_Problem details_
In the entries below, find the line with "(.parked va false))" and print exactly every line from there up to and including the line with "(R60, R354) -/", with no other lines.

_Data to examine_
********

-- ==== Sys2Proof/Machine/Sched.lean ====
section
/-! DEFINITION. Major SCHED (R352 to R354): launch, join, yield, exit and mark (R53 to R62, R188). -/

namespace Sys2Proof.Machine

/-! ### launch (R353) -/

/-- The four words of a launch descriptor. -/
def State.launchWords (s : State) (va : Word) : Except Halt ((Word × Word × Word × Word) × State) := do
  need (va.toNat % 8 = 0) 0x0C8 va
  let (a, s1) ← s.load .normal va 8
  let (b, s2) ← s1.load .normal (va + 8) 8
  let (c, s3) ← s2.load .normal (va + 16) 8
  let (e, s4) ← s3.load .normal (va + 24) 8
  return ((BitVec.ofNat 64 a, BitVec.ofNat 64 b, BitVec.ofNat 64 c, BitVec.ofNat 64 e), s4)

/-- The launch a hart asks its die's dispatcher for (R353, R384). -/
def State.hartRequest (s : State) (w : Word × Word × Word × Word) : LaunchReq :=
  { ctx := s.hart.ctx
    die := dieOf s.hart.core
    kzhdr := w.1
    args := w.2.1
    ctl := w.2.2.1
    after := w.2.2.2
    parent := some s.hart.uid
    hostq := none
    det := s.hart.csr.det
    cwAddr := 0
    cwVal := 0
    waitAddr := 0
    waitVal := 0 }

/-- launch: a release at V (R111, R353), then the dispatcher's answer in x[d]. -/
def execLaunch (d a : Reg) (s : State) : Host.Outcome State Fault Refusal :=
  commit s (do
    let (w, t) ← s.launchWords (s.x a)
    match (tget t.myCtx.kernels w.1.toNat).bind fun k => t.tripParks t.hart.ctx k w.2.1 with
    | some va => .error (.wait (.parked va false))
    | none =>
      let u := t.writeBackAll t.hart.core false
      let (r, v) := u.acceptLaunch (u.hartRequest w)
      return (v.bumpFree.setX d r).advance)

/-! ### join (R60, R354) -/

/-- join: the hart drains its queues and is saved out of its slot; it is ready again once its child has
completed, at once where it already has (R60, R63, R394). -/
def execJoin (d a : Reg) (s : State) : Host.Outcome State Fault Refusal :=
  commit s (do
    let v := s.x a
    match s.handleOf s.hart.ctx v with
    | none => .error (.trap 0x243 v)
    | some (h, l) =>
      need (h ≠ launchOf s.hart.uid) 0x242 v
      s.drained
      let t := (s.setWait (.join h d)).saveOut .join (if l.status.isSome then .ready else .joinSleep)
      return if l.status.isSome then { t with hart := { t.hart with readyAt := l.doneAt } } else t)

/-! ### yield (R61) -/

/-- Whether a candidate of the core stands at a priority at or above the hart's: the dispatcher may use the offer
then, and the model's always does (R61; assumption log 30). -/
def State.yieldTaken (s : State) : Bool :=
  (s.cands s.hart.core).any fun c => decide (s.priority s.hart ≤ c.prio)

/-- yield: no architectural state changes; the offer, where it is taken, is a save decided on (R61). -/
def execYield (s : State) : Host.Outcome State Fault Refusal :=
  let t := s.advance
  .next (if t.yieldTaken then t.requestSave t.hart.uid .yield else t)

/-! ### exit (R62) -/

/-- The handles still held dropped, in ascending order (R62). -/
def State.dropAll (s : State) : State :=
  (List.finRange 8).foldl (fun (t : State) n => t.dropReg (BitVec.ofFin n)) s

/-- The hart's area goes back to its pool (R377). -/
def State.freeSaveArea (s : State) : State :=
  match s.hart.saveIdx with
  | some i =>
    let k := s.myCtx
    let t := (s.areaState 0).setCtx s.hart.ctx { k with areas := k.areas.filter fun j => j != i }
    { t with hart := { t.hart with saveIdx := none } }
  | none => s

/-- The hart no longer exists: its lanes, accumulators, scratchpad, buffers and advice context are given
back (R62, R187, R329). -/
def State.leaveDevice (s : State) : State :=
  { s with hart := { s.hart with
      status := .exited
      saved := false
      holds := false
      wait := .none
      saveReq := none
      holdReq := false
      acc := []
      scr := []
      scrBad := []
      l0 := []
      pending := []
      queue := []
      qwait := .none
      replay := none
      tb := Vector.replicate 2 none
      tlb := []
      ibuf := []
      entry := none
      copyq := []
      adv := Adv.reset } }

/-- One more instance has exited; the last one completes the launch (R56, R389, R390). -/
def State.countExit (s : State) (handle : Nat) : State :=
  match tget s.launches handle with
  | none => s
  | some l =>
    let t := s.setLaunch handle { l with exits := l.exits + 1 }
    if l.exits + 1 = l.count then t.completeLaunch handle 0 else t

/-- The end of a hart that exits (R62): its write-back, its handles, its area, its lanes; barriers it took
part in may complete (R251). -/
def State.exitHart (s : State) : State :=
  let core := s.hart.core
  let h := launchOf s.hart.uid
  let t := ((s.writeBackAll core false).dropAll.freeSaveArea).leaveDevice
  ((t.closeBarriers core).afterLeave core h).countExit h

/-- exit: after every earlier instruction and copy command (R62). -/
def execExit (s : State) : Host.Outcome State Fault Refusal :=
  commit s (do
    s.drained
    if s.hart.copyq.isEmpty then return s.exitHart
    else .error (.wait .copyDrain))

/-! ### mark (R188) -/

/-- The snapshot that a mark takes by the mark table. -/
def State.snapshot (s : State) : Vector Word 8 :=
  Vector.ofFn fun (i : Fin 8) =>
    let b := s.hart.bounds.marks.get i
    if b.toNat < 32 then s.x (b.setWidth 5) else 0

/-- mark: PMARK rises and the snapshot is taken, as one step (R188). -/
def execMark (s : State) : Host.Outcome State Fault Refusal :=
  let m := s.hart.csr.pmark + 1
  let t := s.setCsr { s.hart.csr with pmark := m }
  .next ({ t with hart := { t.hart with adv := { t.hart.adv with snap := s.snapshot, snapMark := m } } } : State).advance

end Sys2Proof.Machine
end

********

_Solution to this problem_
    | some va => .error (.wait (.parked va false))
    | none =>
      let u := t.writeBackAll t.hart.core false
      let (r, v) := u.acceptLaunch (u.hartRequest w)
      return (v.bumpFree.setX d r).advance)

/-! ### join (R60, R354) -/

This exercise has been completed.